- Task brief -
Find the string "structure" in the data, and copy out each line that has it.

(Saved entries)
-*-*-
-- ==== Sys2Proof/Machine/Blocks.lean ====
section
/-! DEFINITION. The block functions encode, channel and decode and the pseudo-operations ENCODE, CHANNEL, DECODE
and ROUNDTRIP (45_block_operations.md). No command calls them: claims compare the commands with them
(log 13). -/

namespace Sys2Proof.Machine

/-! ## Sequences and triples -/

/-- The triples of a sequence (00_scope.md R11); none when its length is not a multiple of 3
(45_block_operations.md R144). -/
def triplesOf {α : Type} : List α → Option (List (Triple α))
  | [] => some []
  | [_] => none
  | [_, _] => none
  | a :: b :: c :: rest =>
    match triplesOf rest with
    | some ts => some (⟨a, b, c⟩ :: ts)
    | none => none

def flattenTriples {α : Type} (ts : List (Triple α)) : List α := ts.flatMap Triple.toList

/-! ## encode -/

/-- The triples for B[2], B[3], ... of a sequence B (45_block_operations.md R142): each message bit with the
two bits before it. -/
def encodeTriples : List Bit → List (Triple Bit)
  | b0 :: b1 :: b :: rest => encOut b b1 b0 :: encodeTriples (b1 :: b :: rest)
  | _ => []

/-- B is in the domain of encode: N >= 1 message bits after two zero pads (45_block_operations.md R142). -/
def encodeDomain (B : List Bit) : Bool :=
  match B with
  | false :: false :: _ :: _ => true
  | _ => false

/-- encode(B), no value outside its domain (45_block_operations.md R142). -/
def encodeBlock (B : List Bit) : Option (List Bit) :=
  if encodeDomain B then some (flattenTriples (encodeTriples B)) else none

/-- The encoder memory after all of `B` has been shifted into `q` (40_encoder.md R91, R93). -/
def memoryAfter (q : StateNo) (B : List Bit) : StateNo := B.foldl trellisNext q

/-! ## channel -/

/-- channel(S) (41_channel_mapper.md R102). -/
def channelBlock (S : List Bit) : List Sym := S.map symOfBit

/-! ## decode -/

/-- Rows 1, 2, ... of D and P after row `row` of D (42_forward_recursion.md R112). -/
def forwardRows (row : Row Metric) : List (Triple Sym) → List (Row (Metric × Bit))
  | [] => []
  | y :: ys => forwardRow row y :: forwardRows ((forwardRow row y).map Prod.fst) ys

/-- Row t of D for t the number of triples, from row 0 `row` (42_forward_recursion.md R112). -/
def metricsAfter (row : Row Metric) (ys : List (Triple Sym)) : Row Metric :=
  ys.foldl (fun r y => (forwardRow r y).map Prod.fst) row

/-- P[t, q] of the rows of a run; rows are numbered from 1 (10_state.md R39). -/
def codeAt (rows : List (Row (Metric × Bit))) (t : Nat) (q : StateNo) : Bit :=
  match rows[t - 1]? with
  | some r => (r.get q).2
  | none => false

/-- The walk of 43_traceback.md R129 from state `cur` at step `k`: the decoded bits of steps 1 to k, in
message order. -/
def walkBack (codes : Nat → StateNo → Bit) : (k : Nat) → (cur : StateNo) → List Bit
  | 0, _ => []
  | k + 1, cur =>
    walkBack codes k (org (edgeNo cur (codes (k + 1) cur))) ++ [lbl (edgeNo cur (codes (k + 1) cur))]

/-- The state the walk is in at step 0. -/
def walkEnd (codes : Nat → StateNo → Bit) : (k : Nat) → (cur : StateNo) → StateNo
  | 0, cur => cur
  | k + 1, cur => walkEnd codes k (org (edgeNo cur (codes (k + 1) cur)))

/-- The decoded bits of a block of triples: the forward pass, then the walk from state 0
(45_block_operations.md R146). -/
def decodeTriples (ys : List (Triple Sym)) : List Bit :=
  walkBack (codeAt (forwardRows initRow ys)) ys.length 0

/-- decode(Y), no value outside its domain: 3N symbols, 1 <= N <= NMAX (45_block_operations.md R146). -/
def decodeBlock (nmax : Nat) (Y : List Sym) : Option (List Bit) :=
  match triplesOf Y with
  | none => none
  | some ys => if 1 ≤ ys.length ∧ ys.length ≤ nmax then some (decodeTriples ys) else none

/-! ## Trellis paths (42_forward_recursion.md R116) -/

/-- The state a path from `q` with these input bits ends in. -/
def pathEnd (q : StateNo) (bits : List Bit) : StateNo := bits.foldl trellisNext q

/-- The edge from `q` on input bit `b`. -/
def edgeFrom (q : StateNo) (b : Bit) : EdgeNo := edgeNo (trellisNext q b) (stateM0 q)

/-- The sum of the branch metrics along a path from `q`. -/
def pathScore (q : StateNo) : List Bit → List (Triple Sym) → Int
  | b :: bits, y :: ys => branchMetric y (edgeFrom q b) + pathScore (trellisNext q b) bits ys
  | _, _ => 0

/-! ## Pseudo-operations (30_encoding.md R82) -/

/-- `ENCODE B` (45_block_operations.md R141). -/
def expandEncode (B : List Bit) : List Instr :=
  (B.take 2).map Instr.encPad ++ (B.drop 2).map Instr.encBit ++ [Instr.encEnd]

/-- `CHANNEL S` (45_block_operations.md R143), given the triples of S. -/
def expandChannel (ts : List (Triple Bit)) : List Instr := ts.map Instr.mapTri

/-- `DECODE Y` (45_block_operations.md R145), given the triples of Y. `OUT.RD` has no index above 4095: for N > 4096 the
list has i modulo 4096 there (log 14, DESIGN CHOICE; Capacity has faulted by then). -/
def expandDecode (ys : List (Triple Sym)) : List Instr :=
  [Instr.fmrInit] ++ ys.map Instr.fmrStep ++ [Instr.tbStart] ++ List.replicate ys.length Instr.tbStep
    ++ (List.range ys.length).map fun i => Instr.outRd (BitVec.ofNat 12 i)

/-- `ROUNDTRIP B` (45_block_operations.md R147): ENCODE, then CHANNEL on its result, then DECODE on that. For B outside the
domain of encode, where ENCODE has no result, CHANNEL and DECODE are given `encodeTriples B` (log 15, DESIGN CHOICE). -/
def expandRoundTrip (B : List Bit) : List Instr :=
  expandEncode B ++ expandChannel (encodeTriples B) ++ expandDecode ((encodeTriples B).map (Triple.map symOfBit))

/-- The host presents the words of a command sequence (log 2). -/
def presentCommands (s : State) (is : List Instr) : State := presentLast s (is.map encode)

end Sys2Proof.Machine
end

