-- ==== Sys2Proof/Safety.lean ====
section
/-! DEFINITION. The terms claims use: the invariant of 10_state.md R49, reachability, the first cause in the order
of checks, and what it is for parts of two states to be equal. -/

namespace Sys2Proof.Safety

open Sys2Proof.Machine

/-! ## The invariant -/

/-- The invariants of 10_state.md R49, items (a) to (h), made inductive: `onePad`, `rowsForward`, `walkReachable`
and `outWritten` carry what the reasons of R49, R131 and R42 rest on. They hold with FLT = 1 too, since a
fault changes the latch alone (60_exceptions.md R168). -/
structure Inv (s : State) : Prop where
  /-- the tables are in canonical form and hold only cells that exist -/
  memWf : s.mem.wf s.cfg.nmax
  /-- R49 (a) -/
  epLe : s.ep.toNat ≤ 2
  /-- R49 (b) -/
  eneEp : s.ene = true → s.ep = 2
  /-- after one pad, m1 is that pad's 0 (40_encoder.md R91) -/
  onePad : s.ep = 1 → stateM1 s.m = false
  /-- R49 (c) -/
  padsClear : s.ep = 2 → s.ene = false → s.m = 0
  /-- R49 (d) -/
  tLe : s.t.toNat ≤ s.cfg.nmax
  /-- R49 (e) -/
  idleT : s.dp = .idle → s.t = 0
  /-- R49 (f) -/
  tbK : s.dp = .tb → 1 ≤ s.k.toNat ∧ s.k.toNat ≤ s.t.toNat
  /-- R49 (g) -/
  doneK : s.dp = .done → s.k = 0 ∧ 1 ≤ s.t.toNat ∧ s.cur = 0
  /-- R49 (h), row 0: `FMR.INIT` has written it -/
  rowZero : s.dp ≠ .idle → ∀ q, readCell s.mem.d (cellAddr 0 q) = some (initRow.get q)
  /-- every later row of D and P up to T was written by a forward step from the row before it -/
  rowsForward : s.dp ≠ .idle → ∀ n, n < s.t.toNat → ∃ y, ∀ q,
    readCell s.mem.d (cellAddr (n + 1) q) = some (selectEdge (s.dRow n) y q).1 ∧
    readCell s.mem.p (cellAddr (n + 1) q) = some (selectEdge (s.dRow n) y q).2
  /-- the walk is on a reachable cell (43_traceback.md R131) -/
  walkReachable : s.dp = .tb → s.dCell s.k.toNat s.cur ≠ .unr
  /-- the walk has written OUT from K up (43_traceback.md R127) -/
  outWritten : s.dp = .tb ∨ s.dp = .done → ∀ i, s.k.toNat ≤ i → i < s.t.toNat → ∃ b, readCell s.mem.out i = some b
  /-- the latch: CAUSE is 0 exactly while FLT is 0, and never TableInconsistent (10_state.md R30, 60_exceptions.md R163) -/
  latch : (s.flt = false ∧ s.cause = 0) ∨ (s.flt = true ∧ s.cause ∈ ([1, 2, 4, 5, 6, 7] : List (BitVec 4)))

/-- The states the host can bring a CORE of any configuration to, by presenting words at the command port
(30_encoding.md R70, 00_scope.md R15). -/
inductive Reachable : State → Prop where
  | reset (c : Config) : Reachable { State.reset with cfg := c }
  | present {s : State} (w : Word16) : Reachable s → Reachable (presentLast s [w])
  | step {s t : State} : Reachable s → step s = .next t → Reachable t

/-! ## The order of checks -/

/-- The phases a command is legal in, as 60_exceptions.md R164 lists them. -/
def phaseAllows : Instr → State → Bool
  | .coreRst, _ => true
  | .coreStat, _ => true
  | .encPad _, s => !(s.ep == 2)
  | .encBit _, s => !(s.ep == 0 || s.ep == 1)
  | .encEnd, _ => true
  | .mapTri _, _ => true
  | .fmrInit, _ => true
  | .fmrStep _, s => !(s.dp == .idle || s.dp == .tb || s.dp == .done)
  | .fmrRdm _, s => !(s.dp == .idle)
  | .tbStart, s => !(s.dp == .idle || s.dp == .tb || s.dp == .done)
  | .tbStep, s => !(s.dp == .idle || s.dp == .fwd || s.dp == .done)
  | .outRd _, s => !(s.dp == .idle || s.dp == .fwd || s.dp == .tb)

/-- The remaining check of a command and its cause, where it fails (60_exceptions.md R161, R162, R165, R167). -/
def remainingCause : Instr → State → Option Cause
  | .encPad b, _ => if b then some .padNonZero else none
  | .encEnd, s => if s.ene then none else some .lengthZero
  | .fmrStep _, s => if s.t.toNat = s.cfg.nmax then some .capacity else none
  | .tbStart, s => if s.t.toNat = 0 then some .lengthZero else none
  | .outRd i, s => if s.t.toNat ≤ i.toNat then some .indexRange else none
  | .coreRst, _ => none
  | .coreStat, _ => none
  | .encBit _, _ => none
  | .mapTri _, _ => none
  | .fmrInit, _ => none
  | .fmrRdm _, _ => none
  | .tbStep, _ => none

/-- The cause a command reports while FLT = 0: the phase first, then its remaining check (60_exceptions.md R170). -/
def firstCause (i : Instr) (s : State) : Option Cause :=
  if phaseAllows i s then remainingCause i s else some .sequence

/-- A word that is no command of the opcode map (30_encoding.md R74, R76). -/
def isIllegal (w : Word16) : Prop := ∀ r ∈ opcodeTable, w &&& r.mask ≠ r.pattern

/-! ## Response words -/

/-- The response word whose value is `n`. -/
abbrev word (n : Nat) : Word32 := BitVec.ofNat 32 n

/-- The response of a fault or rejection with code `n`: err = n, U = 0, data = 0 (30_encoding.md R75). -/
abbrev errWord (n : Nat) : Word32 := BitVec.ofNat 32 (n * 2 ^ 28)

/-- A triple read as a binary numeral, first element highest (20_memory.md R54). -/
def tripleNat (x : Triple Bit) : Nat := 4 * x.x0.toNat + 2 * x.x1.toNat + x.x2.toNat

/-- The codes of DP (10_state.md R26). -/
def phaseNat : Phase → Nat
  | .idle => 0
  | .fwd => 1
  | .tb => 2
  | .done => 3

/-! ## The families and their state -/

/-- The commands of 40_encoder.md. -/
def isEncoder : Instr → Bool
  | .encPad _ => true
  | .encBit _ => true
  | .encEnd => true
  | _ => false

/-- The commands of 42_forward_recursion.md. -/
def isForward : Instr → Bool
  | .fmrInit => true
  | .fmrStep _ => true
  | .fmrRdm _ => true
  | _ => false

/-- The commands of 43_traceback.md. -/
def isTraceback : Instr → Bool
  | .tbStart => true
  | .tbStep => true
  | .outRd _ => true
  | _ => false

/-- The encoder registers are equal (10_state.md R20). -/
def SameEncoder (s t : State) : Prop := t.m = s.m ∧ t.ep = s.ep ∧ t.ene = s.ene

/-- The decoder registers are equal (10_state.md R20). -/
def SameDecoder (s t : State) : Prop := t.t = s.t ∧ t.dp = s.dp ∧ t.cur = s.cur ∧ t.k = s.k

/-- The fault latch is equal. -/
def SameLatch (s t : State) : Prop := t.flt = s.flt ∧ t.cause = s.cause

/-- Every cell of D, P and OUT reads the same. -/
def SameTables (s t : State) : Prop :=
  (∀ n q, t.dCell n q = s.dCell n q) ∧ (∀ n q, t.pCell n q = s.pCell n q) ∧ ∀ i, t.outCell i = s.outCell i

/-- What no command but `CORE.RST` touches besides: the words still presented, the configuration, the reset
count. -/
def SameRest (s t : State) : Prop := t.cmdIn = s.cmdIn ∧ t.cfg = s.cfg ∧ t.resets = s.resets

/-- A state without its ports: the state of 10_state.md R20, the configuration and the reset count. -/
def corePart (s : State) : State := { s with cmdIn := [], rspOut := [] }

/-! ## Blocks -/

/-- The last two bits of B are 0: the encoder returns to (0,0) (40_encoder.md R99, 43_traceback.md R132). -/
def terminated (B : List Bit) : Prop := B.reverse.getD 0 false = false ∧ B.reverse.getD 1 false = false

/-- What an error-free channel delivers of a message after two zero pads (45_block_operations.md R140). -/
def sentTriples (msg : List Bit) : List (Triple Sym) :=
  (encodeTriples (false :: false :: msg)).map (Triple.map symOfBit)

/-- Row t of D in a run that receives the triples `ys` (42_forward_recursion.md R112). -/
def rowAfter (ys : List (Triple Sym)) (t : Nat) : Row Metric := metricsAfter initRow (ys.take t)

end Sys2Proof.Safety
end

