theorem codeAt_append_singleton (ys : List (Triple Sym)) (y : Triple Sym) :
    codeAt (forwardRows initRow (ys ++ [y])) (ys ++ [y]).length q = (selectEdge (metricsAfter initRow ys) y q).2 := by
  rw [List.length_append, List.length_singleton, codeAt_forwardRows q (y := y) (by simp), rowAfter, List.take_left]

theorem initRow_get_ne_unr {q : StateNo} : initRow.get q ≠ .unr ↔ q = 0 := by revert q; decide

/-- Which cells are reachable is the same for every sequence of triples (42_forward_recursion.md R113). -/
theorem rowAfter_ne_unr (hn : n ≤ ys.length) :
    (rowAfter ys n).get q ≠ .unr ↔ (n = 0 ∧ q = 0) ∨ (n = 1 ∧ (q = 0 ∨ q = 2)) ∨ 2 ≤ n := by
  induction n generalizing q with
  | zero => simp [rowAfter, metricsAfter, initRow_get_ne_unr]
  | succ n ih =>
    rw [rowAfter_succ_get q (List.getElem?_eq_getElem hn), selectEdge_ne_unr]
    simp only [ih _ (Nat.le_of_succ_le hn)]
    have hfirst : (∃ p, org (edgeNo q p) = 0) ↔ q = 0 ∨ q = 2 := by revert q; decide
    have hsecond : org (edgeNo q false) = 0 ∨ org (edgeNo q false) = 2 := by revert q; decide
    match n with
    | 0 => simpa using hfirst
    | 1 => simpa using Or.inl hsecond
    | n + 2 => simp

end

/-! ## Paths (42_forward_recursion.md R116) -/

/-- `bits` is a path through the trellis from state 0 to `q`, a step for each triple, with score `v`. -/
structure PathTo (ys : List (Triple Sym)) (q : StateNo) (v : Int) (bits : List Bit) : Prop where
  length : bits.length = ys.length
  ends : pathEnd 0 bits = q
  score : pathScore 0 bits ys = v

theorem pathTo_iff {ys : List (Triple Sym)} {q : StateNo} {v : Int} {bits : List Bit} :
    PathTo ys q v bits ↔ bits.length = ys.length ∧ pathEnd 0 bits = q ∧ pathScore 0 bits ys = v :=
  ⟨fun ⟨hlength, hends, hscore⟩ => ⟨hlength, hends, hscore⟩, fun ⟨hlength, hends, hscore⟩ => ⟨hlength, hends, hscore⟩⟩

@[simp] theorem pathEnd_append_singleton (q : StateNo) (bits : List Bit) (b : Bit) :
    pathEnd q (bits ++ [b]) = trellisNext (pathEnd q bits) b := by simp [pathEnd]

theorem pathScore_append_singleton {bits : List Bit} {ys : List (Triple Sym)} (h : bits.length = ys.length)
    (q : StateNo) (b : Bit) (y : Triple Sym) :
    pathScore q (bits ++ [b]) (ys ++ [y]) = pathScore q bits ys + branchMetric y (edgeFrom (pathEnd q bits) b) := by
  induction bits generalizing q ys with
  | nil =>
    obtain rfl : ys = [] := List.length_eq_zero_iff.mp h.symm
    simp [pathScore, pathEnd]
  | cons c bits ih =>
    cases ys with
    | nil => simp at h
    | cons z ys => simp [pathScore, pathEnd, ih (Nat.succ_inj.mp h), Int.add_assoc]

/-- The edge with code `p` into `d` is the one that leaves its origin on its label. -/
@[simp] theorem edgeFrom_org (d : StateNo) (p : Bit) : edgeFrom (org (edgeNo d p)) (lbl (edgeNo d p)) = edgeNo d p := by
  revert d p; decide

@[simp] theorem stateM0_org (d : StateNo) (p : Bit) : stateM0 (org (edgeNo d p)) = p := by revert d p; decide

theorem edgeFrom_ne_otherEdge (q : StateNo) (b : Bit) : edgeFrom q b ≠ edgeNo (trellisNext q b) (!stateM0 q) := by
  revert q b; decide

@[simp] theorem org_edgeFrom (q : StateNo) (b : Bit) : org (edgeFrom q b) = q := by revert q b; decide

section
variable {ys : List (Triple Sym)} {y : Triple Sym} {q : StateNo} {v : Int} {bits : List Bit}

/-- A path is extended by the edge with code `p` into the next state. -/
theorem PathTo.extend {p : Bit} (h : PathTo ys (org (edgeNo q p)) v bits) :
    PathTo (ys ++ [y]) q (v + branchMetric y (edgeNo q p)) (bits ++ [lbl (edgeNo q p)]) where
  length := by simp [h.length]
  ends := by rw [pathEnd_append_singleton, h.ends, trellisNext_org]
  score := by rw [pathScore_append_singleton h.length, h.ends, h.score, edgeFrom_org]

/-- The last edge of a path is the one into its end whose code is m0 of the state before (10_state.md R35). -/
theorem PathTo.lastEdge (h : PathTo (ys ++ [y]) q v bits) :
    ∃ w, PathTo ys (org (edgeNo q (stateM0 (pathEnd 0 bits.dropLast)))) w bits.dropLast ∧
      w + branchMetric y (edgeNo q (stateM0 (pathEnd 0 bits.dropLast))) = v := by
  obtain rfl | ⟨bits, b, rfl⟩ := bits.eq_nil_or_concat'
  · simpa using h.length
  · obtain ⟨hlength, rfl, rfl⟩ := h
    have hlen : bits.length = ys.length := by simpa using hlength
    rw [pathScore_append_singleton hlen, List.dropLast_concat, pathEnd_append_singleton]
    exact ⟨_, ⟨hlen, (org_edgeFrom _ b).symm, rfl⟩, rfl⟩

section
variable {row : Row Metric}

/-- A path that ends with the edge with code `p` scores no more than the candidate of that edge, where no path to its
origin scores more than the origin's metric. -/
theorem PathTo.mge_candidate
    (hrow : ∀ {o : StateNo} {w : Int} {as : List Bit}, PathTo ys o w as → mge (row.get o) (.val w) = true)
    (h : PathTo (ys ++ [y]) q v bits) :
    mge (candidate row y q (stateM0 (pathEnd 0 bits.dropLast))) (.val v) = true := by
  obtain ⟨w, hpath, rfl⟩ := h.lastEdge
  rw [candidate, ← madd_val, mge_madd]
  exact hrow hpath

/-- The candidate of the edge with code `p` is the score of a path that ends with it, where each origin's metric is the
score of a path to it. -/
theorem exists_pathTo_of_candidate {p : Bit}
    (hrow : ∀ {o : StateNo} {w : Int}, row.get o = .val w → ∃ as, PathTo ys o w as)
    (h : candidate row y q p = .val v) :
    ∃ bits, PathTo (ys ++ [y]) q v bits ∧ stateM0 (pathEnd 0 bits.dropLast) = p := by
  obtain ⟨w, horigin, rfl⟩ := madd_eq_val.mp h
  obtain ⟨as, has⟩ := hrow horigin
  exact ⟨_, has.extend, by rw [List.dropLast_concat, has.ends, stateM0_org]⟩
-*-*-
- Task output -
structure Inv (s : State) : Prop where
structure PathTo (ys : List (Triple Sym)) (q : StateNo) (v : Int) (bits : List Bit) : Prop where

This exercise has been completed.